Sürükleyici bir dille insanı alıp evrenin bilinen ve
bilinmeyen boyutlarına götüren "Evrenin Gizli
Boyutları" adlı felsefi eser böyle çıkar ortaya.
Bu kitapta, ağır felsefi konular, Vehbi Bardakçı'nın
dilinde adeta bir şiire dönüşür. "Evrenin Gizli
Boyutları", gürül gürül akıp giden kocaman
bir şiirdir sanki.
Daha
sonra, "İnsan Sevdikçe Güzelleşir"le iddialı
bir çıkış yapar. Bu kitabında, kirlenen ilişkileri ve yok
olup giden değerleri dile getirir. Toplumla adeta hesaplaşmakta,
ama daha çok bireyin negatif duygularını sorgulamaktadır.
Ardından "Kelebek Vadisi" gelir. Bu kitap, yaptığı
tablonun içinde kaybolan bir ressamın romanıdır. Dünya
ve Türk edebiyatında benzeri olmayan bir konu, benzeri olmayan
coşkulu bir dille anlatılmıştır. Düşünce, duygu ve
önemsiz gibi görünen hayalleriyle insanın kendi
içinde nasıl bir evren yarattığı başarılı bir teknikle
verilir.
"Özgürlük"
ve "Dünyanın En Güzel Kitabı" adlı son iki
romanıyla Vehbi Bardakçı Türk edebiyatındaki
tartışmasız yerini almıştır. "Özgürlük"
romanında, uyuşturucu bağımlısı ve yabancı düşmanı
Alman gençlerinin bir haftalık Kapadokya gezileri ilginç
bir kurgulama ve akıcı bir dille anlatılır. "Dünyanın
En Güzel Kitabı"nın ise ilginç bir öyküsü
vardır. Bu kitap, yıllar önce verilmiş bir sözün
romanıdır.
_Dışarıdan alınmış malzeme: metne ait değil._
-- ==== Sys2Proof/Tests/Slice0.lean ====
section
/-! SUPPORT. Tests: the checks of WellFormed refuse ill-formed commands; for each obligation with hypotheses a state and operands that meet them
(its theorem is named test_hyp_…); examples of the standards that the spec names. Expected values come from the spec, never from the model. -/

open Sys2Proof Sys2Proof.Machine

namespace Sys2Proof.Tests

set_option Elab.async false


/-! ### Ill-formed commands -/

def badMsg : Msg := { hdr := 0, beats := [0, 0, 0, 0], be := [0, 0, 0, 0] }
def noEnables : Msg := { hdr := 0, beats := [0], be := [] }

theorem test_wf_requestIngress : (Instr.requestIngress .d0 badMsg 0).wf = false ∧ (Instr.requestIngress .d0 noEnables 0).wf = false := by decide
theorem test_wf_sPortRequest : (Instr.sPortRequest badMsg).wf = false := by decide
theorem test_wf_answers : (Instr.snpAck .d0 badMsg).wf = false ∧ (Instr.compAck .d0 badMsg).wf = false ∧ (Instr.dataHome .d0 badMsg).wf = false ∧
    (Instr.wbData .d0 badMsg).wf = false ∧ (Instr.unmatchedAnswer .d1 badMsg).wf = false ∧ (Instr.unexpectedMessage .d1 badMsg).wf = false ∧
    (Instr.tempRpt .d1 badMsg).wf = false := by decide
theorem test_wf_regTimeout : (Instr.regTimeout .d0 16).wf = false ∧ (Instr.regTimeout .d0 15).wf = true ∧ (Instr.regTimeout .hw 16).wf = true := by decide
theorem test_wf_heldRequestRepresent : (Instr.heldRequestRepresent .d0 128).wf = false ∧ (Instr.heldRequestRepresent .d0 127).wf = true := by decide
theorem test_wf_tally : (Instr.twaitRelease 256).wf = false ∧ (Instr.tallyDeadline 256).wf = false ∧ (Instr.twaitRelease 255).wf = true := by decide
theorem test_wf_fenAllocZeroed : (Instr.fenAllocZeroed 64).wf = false ∧ (Instr.fenAllocZeroed 63).wf = true := by decide

/-! ### States -/

/-- A state whose stores are in canonical form, as a check. -/
def canon (s : State) : Bool :=
  swf (fun _ => TagE.zero) s.arr.tags && swf (fun _ => 0) s.arr.data && swf (fun _ => 0) s.arr.plru && swf (fun _ => Power.off) s.pw.dom &&
  swf (fun _ => Bank.reset) s.banks && swf tblDflt s.gen.live && swf tblDflt s.gen.shadow &&
  (s.gen.armed.all fun a => swf tblDflt a.cand) && (s.gen.wait.all fun a => swf tblDflt a.cand) &&
  swf (fun _ => 0) s.d0.q && swf (fun _ => 0) s.d1.q && swf (fun _ => 0) s.d0.owed && swf (fun _ => 0) s.d1.owed && swf (fun _ => 0) s.tal.val &&
  swf (fun _ => SedgeE.zero) s.home.sedge && swf (fun _ => 0) s.home.splru && swf (fun _ => PredE.zero) s.home.pred &&
  swf (fun _ => Win.zero) s.regul.win && swf (fun _ => 0) s.regul.levels && swf (fun _ => Key.zero) s.keys && swf (fun _ => Ctr.reset) s.ctr.ctr &&
  swf (fun _ => 0) s.ctr.f && swf (fun _ => TBuf.reset) s.peat.bufs && swf (fun _ => Wat.zero) s.peat.wat && swf (fun _ => Mbx.reset) s.mbx

theorem canon_ok {s : State} (h : canon s = true) : Canonical s := by
  simp only [canon, Bool.and_eq_true, Option.all_eq_true] at h
  constructor <;> first | exact h.2 | simp only [h] | exact fun a e => h.1.1.1.1.1.1.1.1.1.1.1.1.1.1.1.1.1.2 a e | exact h.1.1.1.1.1.1.1.1.1.1.1.1.1.1.1.1.2

/-- A slice in service: every domain ON, PRESENT 1, FT valid, its image ready. -/
def svc : State :=
  { State.reset with
    clk := { Clock.reset with sclk := 5000, run := 4000, ft := 1000, bus := 1000, ftv := true, seen := true }
    pins := { Pins.reset with porstN := true, present := true, irdy0 := true, irdy1 := true, liveAt := 4744 }
    pw := { dom := (List.range 78).map fun n => (n, Power.on), wants := [], bring := false }
    core := { Core.reset with sup := true, run := true } }

theorem test_svc_canonical : canon svc = true ∧ coreRuns svc = true := by decide +kernel


/-! ### Requests and ports -/

/-- The message of a request, its header from fields (low bit, width, value). -/
def req (op vc sp addr len : Nat) (more : List (Nat × Nat × Nat)) (beats : List (BitVec 512)) (be : List (BitVec 64)) : Msg :=
  { hdr := pack 256 ([(250, 6, op), (248, 2, sp), (245, 3, vc), (134, 8, len), (0, 44, addr)] ++ more), beats := beats, be := be }

/-- The request of a message as the service state classifies it. -/
def cls (p : Port) (m : Msg) (l : Option FenLoc) : Req := mkReq svc p .port m l none

/-- The only entry of D0 is request `r`. -/
def onD0 (r : Req) (s : State) : State := { s with d0 := { s.d0 with ing := [newEntry r 0] } }

/-- The oldest S request is `r`. -/
def onS (r : Req) (s : State) : State := { s with sq := [r] }

theorem presents_d0 {s : State} {r : Req} (h : r.port = .d0 ∧ yields s .d0 r = false ∧ (selectReq s .d0).map (·.2.1.req) = some r) :
    Presents s .d0 r := by
  obtain ⟨hp, hy, h⟩ := h
  cases hs : selectReq s .d0 with
  | none => simp [hs] at h
  | some x => exact ⟨hp, hy, x, hs, by simpa [hs] using h⟩

theorem presents_s {s : State} {r : Req} (h : r.port = .s ∧ s.sq.head? = some r) : Presents s .s r := ⟨h.1, h.2⟩

theorem takes_d0 {s : State} {c : Instr} {r : Req}
    (h : r.src = .port ∧ stepOf c = some (.d0, hOpcode r.msg) ∧ r.port = .d0 ∧ yields s .d0 r = false ∧
      (selectReq s .d0).map (·.2.1.req) = some r) : Takes s c r :=
  ⟨h.1, .inl ⟨_, h.2.1, rfl, presents_d0 h.2.2⟩⟩

/-- What `TakesMem` says beside `Takes`. -/
def memOk (s : State) (r : Req) (op : Nat) : Bool :=
  hOpcode r.msg == op && r.fen.isNone && s.bad.isEmpty && (hteInH s (hLine r.msg)).isNone && (sedgeFind s (hLine r.msg)).isNone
Serüvenin bundan sonraki bölümlerini
basından öğreniyoruz. Mersin Gazetesinin günlerce süren
seri haberlerini ve aynı günlere rastlayan Kayseri
Televizonu'nun heber ve röportajlarını tarih sırasına göre
peşpeşe sıraladığımızda, eşine Türk edebiyatında az
rastlanan bir tabloyla karşılaşıyoruz. Şimdi bu pazıl
parçalarını birleştirelim ve ortaya çıkan o muteşem
manzarayı birlikte izleyelim.
İmza
Günleri
KAYSERİ-Berlin'de
yaşayan Vehbi Bardakçı, yeni çıkan "Özgürlük"
ve "Dünyanın En Güzel Kitabı" adlı son
romanlarının tanıtım toplantılarına katılmak ve Tüyap
Kitap Fuarında kitaplarını imzalamak için İstanbul'a
geldi.
Yazar,
27 Ekim - 3 Kasım tarihleri arasında İstanbul Tüyap Kitap
Fuarında, Arıtan Yayınevi standında kitaplarını imzaladı.
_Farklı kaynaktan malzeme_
-- ==== Sys2Proof/Syntax.lean ====
section
/-! DEFINITION. The syntax: one constructor for every row of the opcode table, 197 instruction words and 109 events,
and the plain data that events carry. A word's operands are its encoding's fields (R82); an event's operands name the
unit that acts, or the data that comes from outside. -/
namespace Sys2Proof

/-- A guard (R83): predicate number and negate bit. `p = 7, n = 0` is unguarded. -/
structure Guard where
  p : BitVec 3
  n : BitVec 1
  deriving DecidableEq, Repr

/-- The kinds of access that Translate (R63) and the page table (R210) tell apart. `xload` and `xstore` are an
executor's data accesses (XA applies). -/
inductive AccKind where
  | fetch | load | store | atomic | xload | xstore | xatomic
  deriving DecidableEq, Repr

/-- What WORKGROUP_PLACE offers resources to (R60, R376). -/
inductive PlaceItem where
  /-- The next unplaced cluster of launch `l`. -/
  | fresh (l : Nat)
  /-- A discarded cluster `n` of launch `l` (R371). -/
  | again (l n : Nat)
  /-- The saved image `k` (R375). -/
  | saved (k : Nat)
  deriving DecidableEq, Repr

/-- A fabric flit: the header's fields (R327) and its payload. -/
structure Flit where
  type : BitVec 6
  src : BitVec 9
  dst : BitVec 9
  stream : BitVec 4
  sctx : BitVec 10
  len : BitVec 6
  gen : BitVec 2
  kg : BitVec 1
  psn : BitVec 1
  count : BitVec 32
  addr : BitVec 48
  payload : List (BitVec 8)
  deriving DecidableEq, Repr

/-- Where a control message arrives (R329, R330): the port, and the key bank that its flit names. -/
structure Via where
  port : Nat
  kg : BitVec 1
  deriving DecidableEq, Repr

/-- What the Penumbra exchange brings (R393): the local engine's own search for face `k` of binding `b`; the control
message of a peer's engine, with the socket whose engine it asks, the asker's own socket, face and coordinates and what its
digest covers; a peer's reply naming its binding (or none), and the digest check (R31); or the delivery of a round's close
at the receiving package, every write of the round being performed there (R279, log 42). -/
inductive ExchangeMsg where
  | search (b k : Nat)
  | inbound (via : Via) (peer sctx stream sock asker face : Nat) (coord : List Nat) (shared : List (BitVec 64))
  | reply (via : Via) (b k : Nat) (number : Option Nat) (agree : Bool)
  | delivered (b k round : Nat)
  deriving DecidableEq, Repr

/-- The registers of the physical function's space whose writes have no row of their own (R5). -/
inductive PfReg where
  | ctxcmd | strcmd | lgcmd | diesvc | troot | peerid
  | trcmd (slot : BitVec 4) | trpte (slot : BitVec 4) | trarg (slot : BitVec 4)
  | profctl (grp : Nat) | hmask (grp : Nat) (b : Nat) | region (grp : Nat) (n : Nat)
  | export_ (n : Nat) | hdmw (port n : Nat)
  | lease (ten : Nat) | fabcfg (ten : Nat) | sfq (ten : Nat) | drain (ten : Nat) | peers (ten : Nat) (j : Nat)
  | win (ctx w : Nat) | fqbase (ctx : Nat) | csa (ctx : Nat)
  deriving DecidableEq, Repr

/-- The fields of a STRCMD write (R334) below OP. -/
structure StreamCmd where
  ctx : BitVec 10
  stream : BitVec 4
  peer : BitVec 9
  rctx : BitVec 10
  ftmo : BitVec 20
  rsv : BitVec 8
  deriving DecidableEq, Repr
Özellikle çocukların ve gençlerin yoğun
ilgisiyle karşılaşan Bardakçı, Mustafa Kemal Anadolu
Lisesinden gelen öğrencilerin sorularını yanıtladı ve
ilköğretim öğrencilerine okumanın ve yazmanın
erdemlerinden bahsetti. Sıcak ve samimi bir ortamda öğrencilerle
sohbet eden Bardakçı, fuar etkinlikleri için geldiği
İstanbul'da okurlarıyla yüzyüze sohbet etmekten ve
onların sorularını yanıtlamaktan mutluluk duyduğunu belirtti ve
bu ayların her yazar için hasat mevsimi olduğunu söyledi.
Fuar
etkinlikleri süresince kitaplarını imzalayan Bardakçı,
imza günlerinin dışında genellikle Sultanahmet, Ayasofya,
Gülhane Parkı ve Taksim Meydanı'nda dolaştığını, İstiklal
Caddesi'nde uzun yürüyüşler yaparak kitabevlerine
girip çıktığını, akşamları da otantik ortamlarda
dinlendiğini, ama tüm bu güzelliklere rağmen Berlin'i
daha şimdiden özlemeye başladığını söyledi.
Kay-Tv,
26.11.2007
Kapadokya
Belgeseli
KAYSERİ-Yeni
çıkan "Özgürlük" adlı romanının
tanıtım toplantısı için Avanos'a gelen Vehbi Bardakçı,
Kapadokya belgeseli hazırlayan İtalyan televizyonuna bölgenin
dörtbin yıllık tarihi ve ilginç yüzey şekilleri
hakkında bilgiler verdi.
İtalyan televizyonunun sorularını
yanıtlayan yazar, romanına konu olan olayların geçtiği
bölgeyi gezerken çok duygulandığını, volkanik
küllerden oluşan bu ilginç bölgeyi romanında
anlatmış olmaktan ve ayrıca anlattığı mekânlarda geziyor
olmaktan mutluluk duyduğunu belirtti.
Yazar,
Kapadokya'nın sadece Hititlerden beri sürüp gelen binlerce
yıllık tarihi, kültürü ve coğrafyasıyla değil,
Roma zulmünden kaçan keşişleri ve azizleriyle de
boyutsal derinlikler kazandığını ve belki de bu nedenle insanı
kendine çeken mistik ve gizemli bir havaya sahip olduğunu
söyledi. Avanos'dan Kayseri'ye geçen Bardakçı,
kanalımıza uğrayarak Kay-TV'nin canlı yayın konuğu oldu.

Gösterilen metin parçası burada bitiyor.